If we add together two sine waves with frequencies close together, we get "beats." This pattern can be viewed as a string of wavepackets. For example considering adding to sine waves together with spatial and temporal frequencies of \((k \pm \Delta k\)) and (\( \omega \pm \Delta \omega\)), respectively.

\[\sin \left[(k - \Delta k) x - (\omega - \Delta \omega) t \right] + \sin \left[ (k + \Delta k) x - ( \omega + \Delta \omega )t \right]) \label{WP1}\]

If we use the trigonometric addition formula, the sum in Equation \ref{WP1} can be simplified to

\[ 2 \sin (kx - \omega t ) \cos \left[ (\Delta k) x - (\Delta \omega)t \right] \label{beats}\]

Equation \ref{beats} exhibits the phenomenon of beats between waves close in frequency. The first term, \(\sin (kx - \omega t)\), oscillates at the average of the two frequencies. It is modulated by the slowly varying second term, often called the “**envelope function**”, which oscillates once over a spatial extent of order \(\pi / \Delta k\). This is the distance over which waves initially in phase at the origin become completely out of phase. Of course, going a further distance of order \(\pi / \Delta k\), the waves will become synchronized again.

That is, beating two close frequencies together breaks up the continuous wave into a series of packets, the beats. To describe a single electron moving through space, we need a single packet. This can be achieved by superposing waves having a continuous distribution of wavelengths, or wave numbers within of order \(\Delta k\), say, of \(k\). In this case, the waves will be out of phase after a distance of order \(\pi / \Delta k\), but since they have many different wavelengths, they will never get back in phase again.

We have seen how two sine waves of equal amplitude close together in frequency produce beats: if the waves are in phase at the origin, as we go along the *x*-axis they gradually fall out of phase, and cancel each other at a distance \(x = \dfrac {\pi}{2 \Delta}\), where \(2 \Delta \) is the difference in \(k\) of the two \(\sin kx\) waves (Figure \(\PageIndex{3}\)). (For the moment, we are ignoring the time development of these waves: we’re just looking at *t* = 0.).

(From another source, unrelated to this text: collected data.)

-- ==== Sys2Proof/Laws/State.lean ====
section
/-!
SUPPORT. What each update leaves of each field: one equation for one field of one update.
-/
namespace Sys2Proof.Machine

/-! ### State.setCore -/

section
variable (s : State) (n : Nat) (x : Core)

@[simp] theorem State.setCore_record : (s.setCore n x).record = s.record := rfl
@[simp] theorem State.setCore_cycle : (s.setCore n x).cycle = s.cycle := rfl
@[simp] theorem State.setCore_nextId : (s.setCore n x).nextId = s.nextId := rfl
@[simp] theorem State.setCore_free : (s.setCore n x).free = s.free := rfl
@[simp] theorem State.setCore_agenda : (s.setCore n x).agenda = s.agenda := rfl
@[simp] theorem State.setCore_cursor : (s.setCore n x).cursor = s.cursor := rfl
@[simp] theorem State.setCore_strands : (s.setCore n x).strands = s.strands := rfl
@[simp] theorem State.setCore_weaves : (s.setCore n x).weaves = s.weaves := rfl
@[simp] theorem State.setCore_contexts : (s.setCore n x).contexts = s.contexts := rfl
@[simp] theorem State.setCore_launches : (s.setCore n x).launches = s.launches := rfl
@[simp] theorem State.setCore_graphs : (s.setCore n x).graphs = s.graphs := rfl
@[simp] theorem State.setCore_queues : (s.setCore n x).queues = s.queues := rfl
@[simp] theorem State.setCore_cmds : (s.setCore n x).cmds = s.cmds := rfl
@[simp] theorem State.setCore_ops : (s.setCore n x).ops = s.ops := rfl
@[simp] theorem State.setCore_accs : (s.setCore n x).accs = s.accs := rfl
@[simp] theorem State.setCore_pageRequests : (s.setCore n x).pageRequests = s.pageRequests := rfl
@[simp] theorem State.setCore_packets : (s.setCore n x).packets = s.packets := rfl
@[simp] theorem State.setCore_links : (s.setCore n x).links = s.links := rfl
@[simp] theorem State.setCore_seqs : (s.setCore n x).seqs = s.seqs := rfl
@[simp] theorem State.setCore_dies : (s.setCore n x).dies = s.dies := rfl
@[simp] theorem State.setCore_cores : (s.setCore n x).cores = s.cores.put n x := rfl
@[simp] theorem State.setCore_clusters : (s.setCore n x).clusters = s.clusters := rfl
@[simp] theorem State.setCore_mem : (s.setCore n x).mem = s.mem := rfl
@[simp] theorem State.setCore_host : (s.setCore n x).host = s.host := rfl
@[simp] theorem State.setCore_mgmt : (s.setCore n x).mgmt = s.mgmt := rfl
@[simp] theorem State.setCore_msix : (s.setCore n x).msix = s.msix := rfl
@[simp] theorem State.setCore_reply : (s.setCore n x).reply = s.reply := rfl

end

/-! ### State.modCore -/

section
variable (s : State) (n : Nat) (f : Core → Core)

@[simp] theorem State.modCore_record : (s.modCore n f).record = s.record := rfl
@[simp] theorem State.modCore_cycle : (s.modCore n f).cycle = s.cycle := rfl
@[simp] theorem State.modCore_nextId : (s.modCore n f).nextId = s.nextId := rfl
@[simp] theorem State.modCore_free : (s.modCore n f).free = s.free := rfl
@[simp] theorem State.modCore_agenda : (s.modCore n f).agenda = s.agenda := rfl
@[simp] theorem State.modCore_cursor : (s.modCore n f).cursor = s.cursor := rfl
@[simp] theorem State.modCore_strands : (s.modCore n f).strands = s.strands := rfl
@[simp] theorem State.modCore_weaves : (s.modCore n f).weaves = s.weaves := rfl
@[simp] theorem State.modCore_contexts : (s.modCore n f).contexts = s.contexts := rfl
@[simp] theorem State.modCore_launches : (s.modCore n f).launches = s.launches := rfl
@[simp] theorem State.modCore_graphs : (s.modCore n f).graphs = s.graphs := rfl
@[simp] theorem State.modCore_queues : (s.modCore n f).queues = s.queues := rfl
@[simp] theorem State.modCore_cmds : (s.modCore n f).cmds = s.cmds := rfl
@[simp] theorem State.modCore_ops : (s.modCore n f).ops = s.ops := rfl
@[simp] theorem State.modCore_accs : (s.modCore n f).accs = s.accs := rfl
@[simp] theorem State.modCore_pageRequests : (s.modCore n f).pageRequests = s.pageRequests := rfl
@[simp] theorem State.modCore_packets : (s.modCore n f).packets = s.packets := rfl
@[simp] theorem State.modCore_links : (s.modCore n f).links = s.links := rfl
@[simp] theorem State.modCore_seqs : (s.modCore n f).seqs = s.seqs := rfl
@[simp] theorem State.modCore_dies : (s.modCore n f).dies = s.dies := rfl
@[simp] theorem State.modCore_cores : (s.modCore n f).cores = s.cores.put n (f (s.core n)) := rfl
@[simp] theorem State.modCore_clusters : (s.modCore n f).clusters = s.clusters := rfl
@[simp] theorem State.modCore_mem : (s.modCore n f).mem = s.mem := rfl
@[simp] theorem State.modCore_host : (s.modCore n f).host = s.host := rfl
@[simp] theorem State.modCore_mgmt : (s.modCore n f).mgmt = s.mgmt := rfl
@[simp] theorem State.modCore_msix : (s.modCore n f).msix = s.msix := rfl
@[simp] theorem State.modCore_reply : (s.modCore n f).reply = s.reply := rfl

end

/-! ### State.setCluster -/

section
variable (s : State) (n : Nat) (x : Cluster)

If we continue along the *x*-axis to \(\dfrac {\pi}{\Delta}\)_{,} the two waves will be back in phase again, this is the next beat. Now, if instead of adding *two* waves, we add *many* waves, all of different \(k\), but with the \(k\)’s taken from some small interval of size of order \(\Delta k\), and all these waves are in phase at the origin, then, again, they will all stay more or less in phase for a distance of order \(x = \dfrac {\pi}{2 \Delta}\).

However, as we proceed past that point, the chances of them all getting back in phase again get rapidly smaller as we increase the number of different waves. This wavepacket perspective of a free particle is shown in Figure \(\PageIndex{4}\), where the wavefunction amplitude (both real and imaginary) is localized and tapers off on either side (contrast this image with Figure \(\PageIndex{1}\) that exhibits uniform amplitude over all space since it is an oscillatory eigenfunction.

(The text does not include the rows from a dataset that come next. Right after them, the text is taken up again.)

/-- A cpf: its shape, and its value behind it (R329). -/
theorem engineRecord_fill {n : Nat} {pair : Bool} (hb : blockWords o =
      o.block.take (3 * n) ++ (if pair then pairWords o.va else [o.va]) ++ o.block.drop (3 * n))
    (hn : n ≤ 9) (hl : 3 * n ≤ o.block.length) :
    let w := engineWords s o ord
    (∀ i, i < 3 * n → w.getD (14 + i) 0 = o.block.getD i 0) ∧
      if pair then pairAt w (14 + 3 * n) o.va else w.getD (14 + 3 * n) 0 = o.va := by
  obtain ⟨-, -, -, hblock, -⟩ := engineWords_stand s o ord
  have hg := Segment.self (blockWords o)
  conv at hg => arg 3; rw [hb]
  rw [segment_append, segment_append, List.length_take_of_le hl, Nat.zero_add] at hg
  obtain ⟨⟨hs, hv⟩, -⟩ := hg
  refine ⟨fun i hi => ?_, ?_⟩
  · have := hs i (by rw [List.length_take_of_le hl]; exact hi)
    rw [Nat.zero_add, List.getElem?_take_of_lt hi] at this
    rw [hblock i (by omega), List.getD_eq_getElem?_getD, this, List.getD_eq_getElem?_getD]
  · cases pair with
    | true => exact ⟨(hblock _ (by omega)).trans hv.pairAt.1, (hblock (3 * n + 1) (by omega)).trans hv.pairAt.2⟩
    | false =>
      simp only [Bool.false_eq_true, if_false, segment_cons] at hv ⊢
      exact (hblock _ (by omega)).trans (getD_of_getElem? 0 hv.1)

end

theorem engineRecords : EngineRecords := by
  intro s o ord w at_ saved block
  obtain ⟨-, ⟨h0, h1, h2, h3, h4, h5, h9, h11, h12⟩, hva, -, -⟩ := engineWords_stand s o ord
  refine ⟨h0, h1, h2, h3, h4, h5, h9, h11, h12, ?_⟩
  cases hi : o.i with
  | cpt | cpm | cpg | mld | mst =>
    exact ⟨engineRecord_buffer ord (by cases hb : o.buffer <;> simp [engineTail, bufferTail, hi, hb]),
      engineRecord_block ord (by simp [blockWords, hi]), engineRecord_va ord (by simp [recordedVa, hi])⟩
  | xff | xfi =>
    exact ⟨engineRecord_va ord (by simp [recordedVa, hi]),
      engineRecord_transform ord (by simp [engineTail, hi]) (by simp [blockWords, hi])⟩
  | mma | mmc =>
    exact ⟨engineRecord_va ord (by simp [recordedVa, hi]),
      engineRecord_matrix ord (by simp [engineTail, hi]) (by simp [blockWords, hi])⟩
  | cpf g t a b c x =>
    have hv : recordedVa o = 0 := by simp [recordedVa, hi]
    refine ⟨engineRecord_buffer ord (by cases hb : o.buffer <;> simp [engineTail, bufferTail, hi, hb]), hv ▸ hva, fun hd hl => ?_⟩
    have hf := engineRecord_fill (s := s) ord (n := x.dims) (pair := isPair t) (by simp [blockWords, hi]) hd hl
    simp only [isPair, beq_iff_eq] at hf
    exact hf
  | _ =>
    exact ⟨by rw [show w.length = _ from (engineWords_stand s o ord).1]; simp [engineTail, hi],
      engineRecord_block ord (by simp [blockWords, hi]), engineRecord_va ord (by simp [recordedVa, hi])⟩

end Sys2Proof.Machine
end

section
/-!
PROOFS. The records of a halt in their order, and what is written of them (R324, R325).
-/
namespace Sys2Proof.Machine

/-! ### The records of a halt in their order (R324, R325) -/

theorem strandCause_eq (c : Context) (reason : Nat) (wv : Weave) (st : Strand) :
    (wv.failed = true → strandCause c reason wv st = stopWord 3 15 0 0 0 0) ∧
    (wv.failed = false → ∀ f, st.fault = some f → strandCause c reason wv st = stopWord 0 f.code f.pos f.lane f.cls f.reg) ∧
    (wv.failed = false → st.fault = none → (reason ≠ 0 → strandCause c reason wv st = stopWord 2 0 0 0 0 0) ∧
      ∀ f, c.fault = some f → reason = 0 → strandCause c reason wv st = stopWord 1 f.code 0 0 0 0) := by
  refine ⟨fun h => by simp [strandCause, h], fun h f hf => by simp [strandCause, h, hf, faultCause], fun h hf => ⟨fun hr => ?_, ?_⟩⟩
  · simp [strandCause, h, hf, hr]
  · intro f hc hr
    simp [strandCause, h, hf, hr, hc]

Fortunately, there is a simple explicit mathematical realization of the addition of plane waves to form a localized function: the *Gaussian wavepacket:*

\[\psi (x,t = 0) = A \underbrace{e^{ik_0x}}_{\text{oscillating term}} \overbrace{e^{-x^2/2\Delta ^2}}^{\text{Gaussian envelope}}\]

where \(k_0\) is an average wavenumber. Topically, the equation for Gaussian wavepackets has an oscillating term with a Gaussian envelope function. This wavepacket wavefunction may be used to represent a localized electron with a negligible probability of finding the electron outside in a small section of length \(dx\) at \(x\)(Figure \(\PageIndex{3}\)).